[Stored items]

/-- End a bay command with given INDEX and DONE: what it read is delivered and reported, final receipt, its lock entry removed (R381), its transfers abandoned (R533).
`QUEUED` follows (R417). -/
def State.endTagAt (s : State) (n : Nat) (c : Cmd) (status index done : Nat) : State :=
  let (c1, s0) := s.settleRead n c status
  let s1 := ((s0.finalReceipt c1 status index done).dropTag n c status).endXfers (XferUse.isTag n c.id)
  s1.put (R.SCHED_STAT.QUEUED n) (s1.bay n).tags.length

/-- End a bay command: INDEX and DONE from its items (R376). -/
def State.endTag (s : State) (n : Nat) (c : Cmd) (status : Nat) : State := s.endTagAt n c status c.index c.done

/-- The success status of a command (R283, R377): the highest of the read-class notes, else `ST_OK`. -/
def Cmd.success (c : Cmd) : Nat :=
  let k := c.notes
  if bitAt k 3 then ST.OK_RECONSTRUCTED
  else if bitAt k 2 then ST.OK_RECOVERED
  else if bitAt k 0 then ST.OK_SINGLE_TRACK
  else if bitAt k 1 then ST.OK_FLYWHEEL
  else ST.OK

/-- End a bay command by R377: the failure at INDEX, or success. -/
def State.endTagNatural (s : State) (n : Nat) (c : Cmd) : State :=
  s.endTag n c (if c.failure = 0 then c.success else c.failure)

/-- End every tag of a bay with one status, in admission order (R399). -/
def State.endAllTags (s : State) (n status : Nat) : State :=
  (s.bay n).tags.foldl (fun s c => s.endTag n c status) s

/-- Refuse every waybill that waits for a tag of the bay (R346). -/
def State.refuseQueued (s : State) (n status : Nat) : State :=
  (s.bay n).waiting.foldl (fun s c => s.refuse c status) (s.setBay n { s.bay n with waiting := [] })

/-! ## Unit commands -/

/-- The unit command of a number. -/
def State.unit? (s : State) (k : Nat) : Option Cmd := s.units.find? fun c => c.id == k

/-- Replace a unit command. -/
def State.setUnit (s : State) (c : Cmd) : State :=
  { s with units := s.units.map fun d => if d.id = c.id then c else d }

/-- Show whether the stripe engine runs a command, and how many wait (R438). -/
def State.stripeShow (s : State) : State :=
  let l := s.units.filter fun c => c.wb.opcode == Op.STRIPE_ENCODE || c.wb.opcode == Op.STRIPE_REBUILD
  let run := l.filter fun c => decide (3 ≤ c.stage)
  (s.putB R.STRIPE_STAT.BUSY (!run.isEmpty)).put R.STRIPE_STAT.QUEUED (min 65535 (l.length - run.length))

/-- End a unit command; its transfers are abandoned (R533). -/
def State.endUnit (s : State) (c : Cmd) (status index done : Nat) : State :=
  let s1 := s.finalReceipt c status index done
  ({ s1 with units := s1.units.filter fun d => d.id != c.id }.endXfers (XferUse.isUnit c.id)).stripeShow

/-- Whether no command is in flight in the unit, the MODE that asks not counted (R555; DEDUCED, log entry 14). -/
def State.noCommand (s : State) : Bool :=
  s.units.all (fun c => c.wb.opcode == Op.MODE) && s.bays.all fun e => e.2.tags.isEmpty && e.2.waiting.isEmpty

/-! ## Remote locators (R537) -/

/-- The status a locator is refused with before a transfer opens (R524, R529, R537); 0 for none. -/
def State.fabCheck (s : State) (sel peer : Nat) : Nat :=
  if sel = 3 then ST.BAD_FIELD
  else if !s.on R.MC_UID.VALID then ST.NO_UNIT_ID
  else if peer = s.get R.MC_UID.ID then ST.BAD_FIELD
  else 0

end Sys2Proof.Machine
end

Exercise objective:
The records above need copying again. Keep each word as it is.

Your solution:
/-- End a bay command with given INDEX and DONE: what it read is delivered and reported, final receipt, its lock entry removed (R381), its transfers abandoned (R533).
`QUEUED` follows (R417). -/
def State.endTagAt (s : State) (n : Nat) (c : Cmd) (status index done : Nat) : State :=
  let (c1, s0) := s.settleRead n c status
  let s1 := ((s0.finalReceipt c1 status index done).dropTag n c status).endXfers (XferUse.isTag n c.id)
  s1.put (R.SCHED_STAT.QUEUED n) (s1.bay n).tags.length

/-- End a bay command: INDEX and DONE from its items (R376). -/
def State.endTag (s : State) (n : Nat) (c : Cmd) (status : Nat) : State := s.endTagAt n c status c.index c.done

/-- The success status of a command (R283, R377): the highest of the read-class notes, else `ST_OK`. -/
def Cmd.success (c : Cmd) : Nat :=
  let k := c.notes
  if bitAt k 3 then ST.OK_RECONSTRUCTED
  else if bitAt k 2 then ST.OK_RECOVERED
  else if bitAt k 0 then ST.OK_SINGLE_TRACK
  else if bitAt k 1 then ST.OK_FLYWHEEL
  else ST.OK

/-- End a bay command by R377: the failure at INDEX, or success. -/
def State.endTagNatural (s : State) (n : Nat) (c : Cmd) : State :=
  s.endTag n c (if c.failure = 0 then c.success else c.failure)

/-- End every tag of a bay with one status, in admission order (R399). -/
def State.endAllTags (s : State) (n status : Nat) : State :=
  (s.bay n).tags.foldl (fun s c => s.endTag n c status) s

/-- Refuse every waybill that waits for a tag of the bay (R346). -/
def State.refuseQueued (s : State) (n status : Nat) : State :=
  (s.bay n).waiting.foldl (fun s c => s.refuse c status) (s.setBay n { s.bay n with waiting := [] })

/-! ## Unit commands -/

/-- The unit command of a number. -/
def State.unit? (s : State) (k : Nat) : Option Cmd := s.units.find? fun c => c.id == k

/-- Replace a unit command. -/
def State.setUnit (s : State) (c : Cmd) : State :=
  { s with units := s.units.map fun d => if d.id = c.id then c else d }

/-- Show whether the stripe engine runs a command, and how many wait (R438). -/
def State.stripeShow (s : State) : State :=
  let l := s.units.filter fun c => c.wb.opcode == Op.STRIPE_ENCODE || c.wb.opcode == Op.STRIPE_REBUILD
  let run := l.filter fun c => decide (3 ≤ c.stage)
  (s.putB R.STRIPE_STAT.BUSY (!run.isEmpty)).put R.STRIPE_STAT.QUEUED (min 65535 (l.length - run.length))

/-- End a unit command; its transfers are abandoned (R533). -/
def State.endUnit (s : State) (c : Cmd) (status index done : Nat) : State :=
  let s1 := s.finalReceipt c status index done
  ({ s1 with units := s1.units.filter fun d => d.id != c.id }.endXfers (XferUse.isUnit c.id)).stripeShow

/-- Whether no command is in flight in the unit, the MODE that asks not counted (R555; DEDUCED, log entry 14). -/
def State.noCommand (s : State) : Bool :=
  s.units.all (fun c => c.wb.opcode == Op.MODE) && s.bays.all fun e => e.2.tags.isEmpty && e.2.waiting.isEmpty

/-! ## Remote locators (R537) -/

/-- The status a locator is refused with before a transfer opens (R524, R529, R537); 0 for none. -/
def State.fabCheck (s : State) (sel peer : Nat) : Nat :=
  if sel = 3 then ST.BAD_FIELD
  else if !s.on R.MC_UID.VALID then ST.NO_UNIT_ID
  else if peer = s.get R.MC_UID.ID then ST.BAD_FIELD
  else 0

end Sys2Proof.Machine
end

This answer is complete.